Он сел за руль, я устроился рядом с ним. Он тотчас обратил внимание на серебряную кнопку, установленную господином Клеммом на приборной панели.
— Посигнальте.
Он нажал на кнопку.
АЛ-ЛИ-ЛУ-ЙЯ!
АЛ-ЛИ-ЛУ-ЙЯ! —
разнесся усиленный автоаккумулятором ликующий возглас рожка среди голых деревьев, лунных теней, развалин и стен еще уцелевших домов. Серебристо. Прозрачно. Победоносно. От изумления Пальмквист вытаращил глаза и принялся восхищенно трясти мою руку:
— Благодарю вас! Это фантастично! Именно этот такт… Именно этот…
Но для давно уже взвинченных ушей соседей звук рожка в столь редкой ночной тишине оказался слишком громким. Тут же распахнулось несколько окон:
— Was ist da los?!
— Donnerwetter, schon wieder Fliegeralarm?
— Wieder die verdammten Tommies?!
— Oder doch nicht?[5]
— Поехали! — сказал Пальмквист. Он включил двигатель, и мы рванули со двора.

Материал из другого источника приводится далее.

/-! ### The fields that an update leaves -/

@[simp] theorem State.pending_setPcu (s : State) (p : Port) (u : Pcu) : (s.setPcu p u).pending = s.pending := rfl
@[simp] theorem State.phase_setPcu (s : State) (p : Port) (u : Pcu) : (s.setPcu p u).phase = s.phase := rfl
@[simp] theorem State.layoutPort_setPcu (s : State) (p : Port) (u : Pcu) : (s.setPcu p u).layoutPort = s.layoutPort := rfl
@[simp] theorem State.msCount_setPcu (s : State) (p : Port) (u : Pcu) : (s.setPcu p u).msCount = s.msCount := rfl
@[simp] theorem State.usCount_setPcu (s : State) (p : Port) (u : Pcu) : (s.setPcu p u).usCount = s.usCount := rfl
@[simp] theorem State.sweepPointer_setPcu (s : State) (p : Port) (u : Pcu) : (s.setPcu p u).sweepPointer = s.sweepPointer := rfl
@[simp] theorem State.links_setPcu (s : State) (p : Port) (u : Pcu) : (s.setPcu p u).links = s.links := rfl
@[simp] theorem State.windows_setPcu (s : State) (p : Port) (u : Pcu) : (s.setPcu p u).windows = s.windows := rfl
@[simp] theorem State.masterKey_setPcu (s : State) (p : Port) (u : Pcu) : (s.setPcu p u).masterKey = s.masterKey := rfl
@[simp] theorem State.masterAttempts_setPcu (s : State) (p : Port) (u : Pcu) : (s.setPcu p u).masterAttempts = s.masterAttempts := rfl
@[simp] theorem State.frozen_setPcu (s : State) (p : Port) (u : Pcu) : (s.setPcu p u).frozen = s.frozen := rfl
@[simp] theorem State.rotation_setPcu (s : State) (p : Port) (u : Pcu) : (s.setPcu p u).rotation = s.rotation := rfl
@[simp] theorem State.scrubDue_setPcu (s : State) (p : Port) (u : Pcu) : (s.setPcu p u).scrubDue = s.scrubDue := rfl
@[simp] theorem State.postponed_setPcu (s : State) (p : Port) (u : Pcu) : (s.setPcu p u).postponed = s.postponed := rfl
@[simp] theorem State.inFlight_setPcu (s : State) (p : Port) (u : Pcu) : (s.setPcu p u).inFlight = s.inFlight := rfl
@[simp] theorem State.c0_setPcu (s : State) (p : Port) (u : Pcu) : (s.setPcu p u).c0 = s.c0 := rfl
@[simp] theorem State.c1_setPcu (s : State) (p : Port) (u : Pcu) : (s.setPcu p u).c1 = s.c1 := rfl
@[simp] theorem State.scrubEnabled_setPcu (s : State) (p : Port) (u : Pcu) : (s.setPcu p u).scrubEnabled = s.scrubEnabled := rfl
@[simp] theorem State.scrubInterval_setPcu (s : State) (p : Port) (u : Pcu) : (s.setPcu p u).scrubInterval = s.scrubInterval := rfl
@[simp] theorem State.scrubTimer_setPcu (s : State) (p : Port) (u : Pcu) : (s.setPcu p u).scrubTimer = s.scrubTimer := rfl
@[simp] theorem State.scrubPointer_setPcu (s : State) (p : Port) (u : Pcu) : (s.setPcu p u).scrubPointer = s.scrubPointer := rfl
@[simp] theorem State.poisoned_setPcu (s : State) (p : Port) (u : Pcu) : (s.setPcu p u).poisoned = s.poisoned := rfl
@[simp] theorem State.suspects_setPcu (s : State) (p : Port) (u : Pcu) : (s.setPcu p u).suspects = s.suspects := rfl
@[simp] theorem State.remap_setPcu (s : State) (p : Port) (u : Pcu) : (s.setPcu p u).remap = s.remap := rfl
@[simp] theorem State.spares_setPcu (s : State) (p : Port) (u : Pcu) : (s.setPcu p u).spares = s.spares := rfl
@[simp] theorem State.correctedTotal_setPcu (s : State) (p : Port) (u : Pcu) : (s.setPcu p u).correctedTotal = s.correctedTotal := rfl
@[simp] theorem State.retirementsTotal_setPcu (s : State) (p : Port) (u : Pcu) : (s.setPcu p u).retirementsTotal = s.retirementsTotal := rfl
@[simp] theorem State.mem_setPcu (s : State) (p : Port) (u : Pcu) : (s.setPcu p u).mem = s.mem := rfl
@[simp] theorem State.flips_setPcu (s : State) (p : Port) (u : Pcu) : (s.setPcu p u).flips = s.flips := rfl
@[simp] theorem State.draw_setPcu (s : State) (p : Port) (u : Pcu) : (s.setPcu p u).draw = s.draw := rfl

@[simp] theorem State.pending_setLink (s : State) (p : Port) (l : Link) : (s.setLink p l).pending = s.pending := rfl
@[simp] theorem State.phase_setLink (s : State) (p : Port) (l : Link) : (s.setLink p l).phase = s.phase := rfl
@[simp] theorem State.layoutPort_setLink (s : State) (p : Port) (l : Link) : (s.setLink p l).layoutPort = s.layoutPort := rfl
@[simp] theorem State.msCount_setLink (s : State) (p : Port) (l : Link) : (s.setLink p l).msCount = s.msCount := rfl
@[simp] theorem State.usCount_setLink (s : State) (p : Port) (l : Link) : (s.setLink p l).usCount = s.usCount := rfl
@[simp] theorem State.sweepPointer_setLink (s : State) (p : Port) (l : Link) : (s.setLink p l).sweepPointer = s.sweepPointer := rfl
@[simp] theorem State.pcus_setLink (s : State) (p : Port) (l : Link) : (s.setLink p l).pcus = s.pcus := rfl
@[simp] theorem State.windows_setLink (s : State) (p : Port) (l : Link) : (s.setLink p l).windows = s.windows := rfl
@[simp] theorem State.masterKey_setLink (s : State) (p : Port) (l : Link) : (s.setLink p l).masterKey = s.masterKey := rfl
@[simp] theorem State.masterAttempts_setLink (s : State) (p : Port) (l : Link) : (s.setLink p l).masterAttempts = s.masterAttempts := rfl
@[simp] theorem State.frozen_setLink (s : State) (p : Port) (l : Link) : (s.setLink p l).frozen = s.frozen := rfl
@[simp] theorem State.rotation_setLink (s : State) (p : Port) (l : Link) : (s.setLink p l).rotation = s.rotation := rfl
@[simp] theorem State.scrubDue_setLink (s : State) (p : Port) (l : Link) : (s.setLink p l).scrubDue = s.scrubDue := rfl
@[simp] theorem State.postponed_setLink (s : State) (p : Port) (l : Link) : (s.setLink p l).postponed = s.postponed := rfl
@[simp] theorem State.inFlight_setLink (s : State) (p : Port) (l : Link) : (s.setLink p l).inFlight = s.inFlight := rfl
@[simp] theorem State.c0_setLink (s : State) (p : Port) (l : Link) : (s.setLink p l).c0 = s.c0 := rfl
@[simp] theorem State.c1_setLink (s : State) (p : Port) (l : Link) : (s.setLink p l).c1 = s.c1 := rfl
@[simp] theorem State.scrubEnabled_setLink (s : State) (p : Port) (l : Link) : (s.setLink p l).scrubEnabled = s.scrubEnabled := rfl
@[simp] theorem State.scrubInterval_setLink (s : State) (p : Port) (l : Link) : (s.setLink p l).scrubInterval = s.scrubInterval := rfl
@[simp] theorem State.scrubTimer_setLink (s : State) (p : Port) (l : Link) : (s.setLink p l).scrubTimer = s.scrubTimer := rfl
@[simp] theorem State.scrubPointer_setLink (s : State) (p : Port) (l : Link) : (s.setLink p l).scrubPointer = s.scrubPointer := rfl
@[simp] theorem State.poisoned_setLink (s : State) (p : Port) (l : Link) : (s.setLink p l).poisoned = s.poisoned := rfl
@[simp] theorem State.suspects_setLink (s : State) (p : Port) (l : Link) : (s.setLink p l).suspects = s.suspects := rfl
@[simp] theorem State.remap_setLink (s : State) (p : Port) (l : Link) : (s.setLink p l).remap = s.remap := rfl
@[simp] theorem State.spares_setLink (s : State) (p : Port) (l : Link) : (s.setLink p l).spares = s.spares := rfl
@[simp] theorem State.correctedTotal_setLink (s : State) (p : Port) (l : Link) : (s.setLink p l).correctedTotal = s.correctedTotal := rfl
@[simp] theorem State.retirementsTotal_setLink (s : State) (p : Port) (l : Link) : (s.setLink p l).retirementsTotal = s.retirementsTotal := rfl
@[simp] theorem State.mem_setLink (s : State) (p : Port) (l : Link) : (s.setLink p l).mem = s.mem := rfl
@[simp] theorem State.flips_setLink (s : State) (p : Port) (l : Link) : (s.setLink p l).flips = s.flips := rfl
@[simp] theorem State.draw_setLink (s : State) (p : Port) (l : Link) : (s.setLink p l).draw = s.draw := rfl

— И помчались по улицам города. Я не очень-то помню детали этой поездки, — продолжал доктор. — Верх автомобиля из кожзаменителя в ту мартовскую ночь был, конечно, поднят — как-никак два-три градуса мороза. Это была такая то открытая, то закрытая машина. Но мы опустили стекла в дверцах. Чтобы ветер свистел в ушах. И чем сильнее он свистел, тем сильнее шампанское и коньяк ударяли нам в голову. Мне во всяком случае. Развалины, деревья, дома, смехотворно выровненные вдоль дороги обвалы домов, группки разбирающих завалы людей, полицейские — все это проносилось мимо. То один, то другой полицейский пытался нас остановить, но отскакивал, разглядев дипломатический номер. И через каждые сто метров Пальмквист сигналил:
АЛ-ЛИ-ЛУ-ЙЯ!
АЛ-ЛИ-ЛУ-ЙЯ!
И это доставляло нам дьявольскую радость. Понимаете, это было восхитительно и так по-хулигански — то, что этот такт… — Доктор поднес опорожненную кружку к губам и пропел «аллилуйя», и кружка откликнулась втрое громче, так что свисавшие с деревянных решеток портянки колыхнулись.
АЛ-ЛИ-ЛУ-ЙЯ!
АЛ-ЛИ-ЛУ-ЙЯ!
— …что этот такт, — повторил доктор, — прославлял Господа, а ведь такой Бог был в Великой Германии персоной нон грата. Поскольку он был не признанным государственной церковью богом в сапогах и с железным крестом, а вездесущим триединым Всевышним Генделя. И главное: восхитительное хулиганство состояло в том, что слово, спрятанное в звучании рожка, — восхвалим Иегову, не так ли, — было неуловимо на иврите. Короче, мы подложили им свинью…
Доктор продолжал:
— Я плохо помню, как я попал домой. Пальмквист помог мне подняться по лестнице, накрыл на диване пледом, поставил на проигрыватель пластинку с «Мессией», уменьшил звук и на цыпочках вышел из комнаты. Ну, я выспался — насколько это позволило ухо, прислушиваясь сквозь сон и сквозь «Аллилуйя» к сигналу воздушной тревоги. А Пальмквист с тех пор радостно разъезжал по Берлину с новым рожком. Настолько радостно, насколько это позволяли обстоятельства жизни. А это значит скорее неистово, чем радостно. Поскольку бомбежки становились все ожесточеннее, а террор все кошмарнее. Особенно после двадцатого июля, конечно. Но я забежал вперед. Я хотел сказать, что по продуктовым талонам нам выдавали все меньше маргарина, а в хлеб все больше подмешивали опилок. Пальмквиста это, естественно, не затрагивало. И во второй половине марта он снова навестил меня. Дом, где я проживал, все еще стоял, но последние бомбежки его сильно потрепали. Там, где Пальмквист обычно ставил машину, зияла воронка. Окна были забиты фанерой, а электрическую проводку еще не починили, и в комнатах временно горели свечи. Дня рождения на этот раз у него не было, поэтому он поднялся наверх с одним портфелем. Мне сразу бросилось в глаза, что портфель заметно, я почувствовал — зловеще, увесист. Оказалось, из-за двух бутылок мумма.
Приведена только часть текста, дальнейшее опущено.